Entre prince et mendiant
Jérôme Bergami, 10 Aug, 2014
Assumer son identité de marcheur est chose ardue parfois, particulièrement dans les villes. Le marcheur est d'abord homme de campagne, de sentier vicinal. La ville lui est un univers hostile, d'autant plus s'il refuse ou ne peut se permettre de se payer l'hôtel. En ville, les gens ont facilité à vous toiser et dans leur esprit on devine que la barrière est mince qui fait passer du marcheur a l'errant, au vagabond.
Vagabonde, telle est la représentation que Sabina a d'elle quand, éreintée, il lui faut encore chercher un endroit, "digne" dit-elle, où planter notre tente dans l'enceinte de la cite. « Déjà que l'image des Roumains à l'étranger n'est pas bonne, si en plus je dois assumer mon tee-shirt trempé, mon bâton de marche, ma fatigue - mon errance! »
Pourtant, lui réplique-je, le statut de marcheur à ceci d'exceptionnel qu'il transcende les classes sociales, les barrières, les divisions. Le fait d'être de passage et dans un rythme singulier, le fait aussi d'être comme extrait de la norme, confèrent au marcheur cette aura unique qui relie secrètement les princes et les mendiants. Tenant à la fois des deux, le marcheur - mais je pourrais dire le pèlerin car à mes yeux il y a de la foi en tout être qui chemine - peut tout aussi naturellement côtoyer l'indigent et la reine d'Angleterre, et se voir reçu par eux avec un égal enthousiasme, un semblable intérêt.
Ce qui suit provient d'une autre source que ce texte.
/-- The base word `w` by its major opcode (R49), with the prefix before it and the literal word after it. The
error is the reason of R60. -/
def decodeBase (px : Option Pfx) (w lit : Word) : Except Nat Instr :=
  match (fM w).toNat with
  | 0 => .error 1
  | 1 => .ok (.iadd px (fD w) (fA w) (fB w) (fG w))
  | 2 => .ok (.isub px (fD w) (fA w) (fB w) (fG w))
  | 3 => .ok (.iaddi px (fD w) (fA w) (fB w) (fG w))
  | 4 => .ok (.imul px (fD w) (fA w) (fB w) (fG w))
  | 5 => .ok (.imulh px (fD w) (fA w) (fB w) (fG w))
  | 6 => .ok (.imulhn px (fD w) (fA w) (fB w) (fG w))
  | 7 => .ok (.imad px (fD w) (fA w) (fB w) (fG w))
  | 8 => .ok (.iadd64 px (fD w) (fA w) (fB w) (fG w))
  | 9 => .ok (.isub64 px (fD w) (fA w) (fB w) (fG w))
  | 10 => .ok (.imulw px (fD w) (fA w) (fB w) (fG w))
  | 11 => .ok (.nmulw px (fD w) (fA w) (fB w) (fG w))
  | 12 => .ok (.imin px (fD w) (fA w) (fB w) (fG w))
  | 13 => .ok (.imax px (fD w) (fA w) (fB w) (fG w))
  | 14 => .ok (.nmin px (fD w) (fA w) (fB w) (fG w))
  | 15 => .ok (.nmax px (fD w) (fA w) (fB w) (fG w))
  | 16 => .ok (.imuli px (fD w) (fA w) (fB w) (fG w))
  | 17 => .ok (.iadds px (fD w) (fA w) (fB w) (fG w))
  | 18 => .ok (.nadds px (fD w) (fA w) (fB w) (fG w))
  | 19 => .ok (.isubs px (fD w) (fA w) (fB w) (fG w))
  | 20 => .ok (.and px (fD w) (fA w) (fB w) (fG w))
  | 21 => .ok (.or px (fD w) (fA w) (fB w) (fG w))
  | 22 => .ok (.xor px (fD w) (fA w) (fB w) (fG w))
  | 23 => .ok (.andn px (fD w) (fA w) (fB w) (fG w))
  | 24 => .ok (.andi px (fD w) (fA w) (fB w) (fG w))
  | 25 => .ok (.ori px (fD w) (fA w) (fB w) (fG w))
  | 26 => .ok (.xori px (fD w) (fA w) (fB w) (fG w))
  | 27 => .ok (.shl px (fD w) (fA w) (fB w) (fG w))
  | 28 => .ok (.shr px (fD w) (fA w) (fB w) (fG w))
  | 29 => .ok (.sar px (fD w) (fA w) (fB w) (fG w))
  | 30 => .ok (.shli px (fD w) (fA w) (fB w) (fG w))
  | 31 => .ok (.shri px (fD w) (fA w) (fB w) (fG w))
  | 32 => .ok (.sari px (fD w) (fA w) (fB w) (fG w))
  | 33 => .ok (.fshl px (fD w) (fA w) (fB w) (fG w))
  | 34 => .ok (.fshr px (fD w) (fA w) (fB w) (fG w))
  | 35 => .ok (.bfxs px (fD w) (fA w) (fB w) (fG w))
  | 36 => .ok (.bfxn px (fD w) (fA w) (fB w) (fG w))
  | 37 => .ok (.bfi px (fD w) (fA w) (fB w) (fG w))
  | 38 => if fB w != 0 then .error 3 else .ok (.popc px (fD w) (fA w) (fG w))
  | 39 => if fB w != 0 then .error 3 else .ok (.clz px (fD w) (fA w) (fG w))
  | 40 => if fB w != 0 then .error 3 else .ok (.brev px (fD w) (fA w) (fG w))
  | 41 => .ok (.bmix px (fD w) (fA w) (fB w) (fG w))
  | 42 => .ok (.fadd px (fD w) (fA w) (fB w) (fG w))
  | 43 => .ok (.fsub px (fD w) (fA w) (fB w) (fG w))
  | 44 => .ok (.fmul px (fD w) (fA w) (fB w) (fG w))
  | 45 => .ok (.ffma px (fD w) (fA w) (fB w) (fG w))
  | 46 => .ok (.fmin px (fD w) (fA w) (fB w) (fG w))
  | 47 => .ok (.fmax px (fD w) (fA w) (fB w) (fG w))
  | 48 => decodeFsf px w
  | 49 => .ok (.badd2 px (fD w) (fA w) (fB w) (fG w))
  | 50 => .ok (.bmul2 px (fD w) (fA w) (fB w) (fG w))
  | 51 => .ok (.bfma2 px (fD w) (fA w) (fB w) (fG w))
  | 52 => .ok (.hadd2 px (fD w) (fA w) (fB w) (fG w))
  | 53 => .ok (.hmul2 px (fD w) (fA w) (fB w) (fG w))
  | 54 => .ok (.hfma2 px (fD w) (fA w) (fB w) (fG w))
  | 55 => .ok (.dot4i px (fD w) (fA w) (fB w) (fG w))
  | 56 => .ok (.dot2b px (fD w) (fA w) (fB w) (fG w))
  | 57 => .ok (.dot4e4 px (fD w) (fA w) (fB w) (fG w))
  | 58 => .ok (.dot4e5 px (fD w) (fA w) (fB w) (fG w))
  | 59 => .ok (.cvt px (fD w) (fA w) ((fB w).extractLsb' 6 1) ((fB w).extractLsb' 4 2) ((fB w).extractLsb' 0 4) (fG w))
  | 60 => .ok (.cvtmx px (fD w) (fA w) ((fB w).extractLsb' 2 5) ((fB w).extractLsb' 0 2) (fG w))
  | 61 => .ok (.qmx px (fD w) (fA w) ((fB w).extractLsb' 2 5) ((fB w).extractLsb' 0 2) (fG w))
  | 62 => decodeMxscl px w
  | 63 => .ok (.dsmul px (fD w) (fA w) (fB w) (fG w))
  | 64 => if (fB w).extractLsb' 2 2 != 0 then .error 3 else decodeDscvt px w
  | 65 => .ok (.dsdot4 px (fD w) (fA w) (fB w) (fG w))
  | 66 => if (fD w).extractLsb' 3 1 != 0 then .error 3 else .ok (.icmp px ((fD w).extractLsb' 4 3) ((fD w).extractLsb' 0 3) (fA w) (fB w) (fG w))
  | 67 => if (fD w).extractLsb' 3 1 != 0 then .error 3 else .ok (.ncmp px ((fD w).extractLsb' 4 3) ((fD w).extractLsb' 0 3) (fA w) (fB w) (fG w))
  | 68 => if (fD w).extractLsb' 3 1 != 0 then .error 3 else .ok (.fcmp px ((fD w).extractLsb' 4 3) ((fD w).extractLsb' 0 3) (fA w) (fB w) (fG w))
  | 69 => if (fD w).extractLsb' 3 1 != 0 then .error 3 else .ok (.icmpi px ((fD w).extractLsb' 4 3) ((fD w).extractLsb' 0 3) (fA w) (fB w) (fG w))
  | 70 => if (fD w).extractLsb' 3 4 != 0 || (fA w).extractLsb' 4 3 != 0 || (fB w).extractLsb' 4 3 != 0 then .error 3 else .ok (.pand px ((fD w).extractLsb' 0 3) ((fA w).extractLsb' 0 4) ((fB w).extractLsb' 0 4) (fG w))
  | 71 => if (fD w).extractLsb' 3 4 != 0 || (fA w).extractLsb' 4 3 != 0 || (fB w).extractLsb' 4 3 != 0 then .error 3 else .ok (.por px ((fD w).extractLsb' 0 3) ((fA w).extractLsb' 0 4) ((fB w).extractLsb' 0 4) (fG w))
  | 72 => if (fD w).extractLsb' 3 4 != 0 || (fA w).extractLsb' 4 3 != 0 || (fB w).extractLsb' 4 3 != 0 then .error 3 else .ok (.pxor px ((fD w).extractLsb' 0 3) ((fA w).extractLsb' 0 4) ((fB w).extractLsb' 0 4) (fG w))
  | 73 => .ok (.sel px (fD w) (fA w) (fB w) (fG w))
  | 74 => if fA w != 0 || fB w != 0 then .error 3 else .ok (.ptox px (fD w) (fG w))
  | 75 => if fD w != 0 || fB w != 0 then .error 3 else .ok (.xtop px (fA w) (fG w))
  | 76 => if fB w != 0 then .error 3 else .ok (.mov px (fD w) (fA w) (fG w))
  | 77 => .ok (.movi px (fD w) (fI14 w) (fG w))
  | 78 => if fA w != 0 || fB w != 0 then .error 3 else .ok (.ldi px (fD w) (fG w) lit)
  | 79 => .ok (.lxor px (fD w) (fA w) (fB w) (fG w))
  | 80 => .ok (.lget px (fD w) (fA w) (fB w) (fG w))
  | 81 => .ok (.lrot px (fD w) (fA w) (fB w) (fG w))
  | 82 => .ok (.lrots px (fD w) (fA w) ((fB w).extractLsb' 5 2) ((fB w).extractLsb' 0 5) (fG w))
  | 83 => decodeCons px w
  | 84 => if fA w != 0 then .error 3 else .ok (.rdsys px (fD w) (fB w) (fG w))
  | 85 => if fD w != 0 then .error 3 else .ok (.wrsys px (fA w) (fB w) (fG w))
  | 86 => if (fB w).extractLsb' 0 2 != 0 then .error 3 else .ok (.ld px (fD w) (fA w) ((fB w).extractLsb' 4 3) ((fB w).extractLsb' 2 2) (fG w))
  | 87 => if (fB w).extractLsb' 0 1 != 0 then .error 3 else .ok (.lda px (fD w) (fA w) ((fB w).extractLsb' 4 3) ((fB w).extractLsb' 1 3) (fG w))
  | 88 => if (fD w).extractLsb' 0 2 != 0 then .error 3 else .ok (.st px ((fD w).extractLsb' 4 3) ((fD w).extractLsb' 2 2) (fA w) (fB w) (fG w))
  | 89 => if (fD w).extractLsb' 0 1 != 0 then .error 3 else .ok (.stl px ((fD w).extractLsb' 4 3) ((fD w).extractLsb' 1 3) (fA w) (fB w) (fG w))
  | 90 => if (fB w).extractLsb' 0 2 != 0 then .error 3 else if (fB w).extractLsb' 4 3 != 4 then .error 4 else .ok (.ldk px (fD w) (fA w) ((fB w).extractLsb' 2 2) (fG w))
  | 91 => .ok (.rcn px (fD w) (fA w) ((fB w).extractLsb' 3 4) ((fB w).extractLsb' 0 3) (fG w))
  | 92 => .ok (.rcnx px (fD w) (fA w) ((fB w).extractLsb' 3 4) ((fB w).extractLsb' 0 3) (fG w))
  | 93 => decodeCctl px w
  | 94 => if fD w != 0 || (fB w).extractLsb' 0 2 != 0 || (fB w).extractLsb' 4 3 != 0 then .error 3 else .ok (.pref px (fA w) ((fB w).extractLsb' 2 2) (fG w))
  | 95 => if fD w != 0 || fA w != 0 || (fB w).extractLsb' 5 2 != 0 then .error 3 else .ok (.fence px ((fB w).extractLsb' 3 2) ((fB w).extractLsb' 0 3) (fG w))
  | 96 => .ok (.atom px (fD w) (fA w) ((fB w).extractLsb' 3 4) ((fB w).extractLsb' 0 3) (fG w))
  | 97 => .ok (.atomr px (fD w) (fA w) ((fB w).extractLsb' 3 4) ((fB w).extractLsb' 0 3) (fG w))
  | 98 => .ok (.red px (fD w) (fA w) ((fB w).extractLsb' 3 4) ((fB w).extractLsb' 0 3) (fG w))
  | 99 => .ok (.atom64 px (fD w) (fA w) ((fB w).extractLsb' 3 4) ((fB w).extractLsb' 0 3) (fG w))
  | 100 => if fD w != 0 then .error 3 else .ok (.dqpush px (fA w) (fB w) (fG w))
  | 101 => if fB w != 0 then .error 3 else .ok (.dqpop px (fD w) (fA w) (fG w))
  | 102 => if fB w != 0 then .error 3 else .ok (.dqsteal px (fD w) (fA w) (fG w))
  | 103 => if fD w != 0 then .error 3 else .ok (.binit px (fA w) (fB w) (fG w))
  | 104 => if fD w != 0 || (fB w).extractLsb' 3 3 != 0 then .error 3 else .ok (.arv px (fA w) ((fB w).extractLsb' 6 1) ((fB w).extractLsb' 0 3) (fG w))
  | 105 => if fD w != 0 then .error 3 else .ok (.bexp px (fA w) (fB w) (fG w))
  | 106 => if (fD w).extractLsb' 3 4 != 0 then .error 3 else .ok (.waitp px ((fD w).extractLsb' 0 3) (fA w) (fB w) (fG w))
  | 107 => if (fD w).extractLsb' 3 4 != 0 then .error 3 else .ok (.tryw px ((fD w).extractLsb' 0 3) (fA w) (fB w) (fG w))
  | 108 => .ok (.wait px ((fD w).extractLsb' 1 6) ((fI21 w).extractLsb' 10 5) ((fI21 w).extractLsb' 4 6) ((fB w).extractLsb' 0 4) (fG w))
  | 109 => if fD w != 0 then .error 3 else .ok (.copy px (fA w) (fB w) (fG w))
  | 110 => if fD w != 0 then .error 3 else .ok (.put px (fA w) (fB w) (fG w))
  | 111 => if fD w != 0 || fB w != 0 then .error 3 else .ok (.publ px (fA w) (fG w))
  | 112 => if fB w != 0 then .error 3 else .ok (.coll px (fD w) (fA w) (fG w))
  | 113 => if fD w != 0 || fB w != 0 then .error 3 else .ok (.mload px (fA w) (fG w))
  | 114 => if fD w != 0 || (fB w).extractLsb' 1 6 != 0 then .error 3 else if (fB w).extractLsb' 0 1 = 0 then .ok (.amodeStorage px (fA w) (fG w)) else .ok (.amodeCompute px (fA w) (fG w))
  | 115 => if fD w != 0 || fB w != 0 then .error 3 else .ok (.mmv px (fA w) (fG w))
  | 116 => if fD w != 0 || fB w != 0 then .error 3 else .ok (.mmg px (fA w) (fG w))
  | 117 => if fD w != 0 || fB w != 0 then .error 3 else .ok (.acc px (fA w) (fG w))
  | 118 => .ok (.bra (fI21 w) (fG w))
  | 119 => if fD w != 0 || fB w != 0 then .error 3 else .ok (.brx (fA w) (fG w))
  | 120 => .ok (.call (fI21 w) (fG w))
  | 121 => if fD w != 0 || fA w != 0 || fB w != 0 then .error 3 else .ok (.ret (fG w))
  | 122 => if fD w != 0 || fA w != 0 || fB w != 0 then .error 3 else .ok (.exit (fG w))
  | 123 => if (fD w).extractLsb' 1 6 != 0 then .error 3 else if (fD w).extractLsb' 0 1 = 0 then .ok (.win px (fI14 w) (fG w)) else .ok (.winAbs px (fI14 w) (fG w))
  | 124 => decodeLease px w
  | 125 => decodeSys px w
  | 126 => decodeExt px w
  | _ => .error 6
Un autre élément, et non des moindres, permettant d'afficher sans complexe son identité est la confiance que l'on s'accorde à soi dans l'action que l'on mène. Ne pas perdre de vue le sens de cette action pour ne pas se perdre soi-même. Car ne sera reconnu comme digne que celui qui portera avec lui sa dignité ; comme grande que l'action qui bâtira sa propre grandeur.
Souffrir du regard des autres, et des idées qu'on lui associe, c'est en réalité souffrir de l'image que l'on a de soi. Ils nous toisent, dit-on, mais nous les premiers, sans répit, ne nous toisons-nous pas?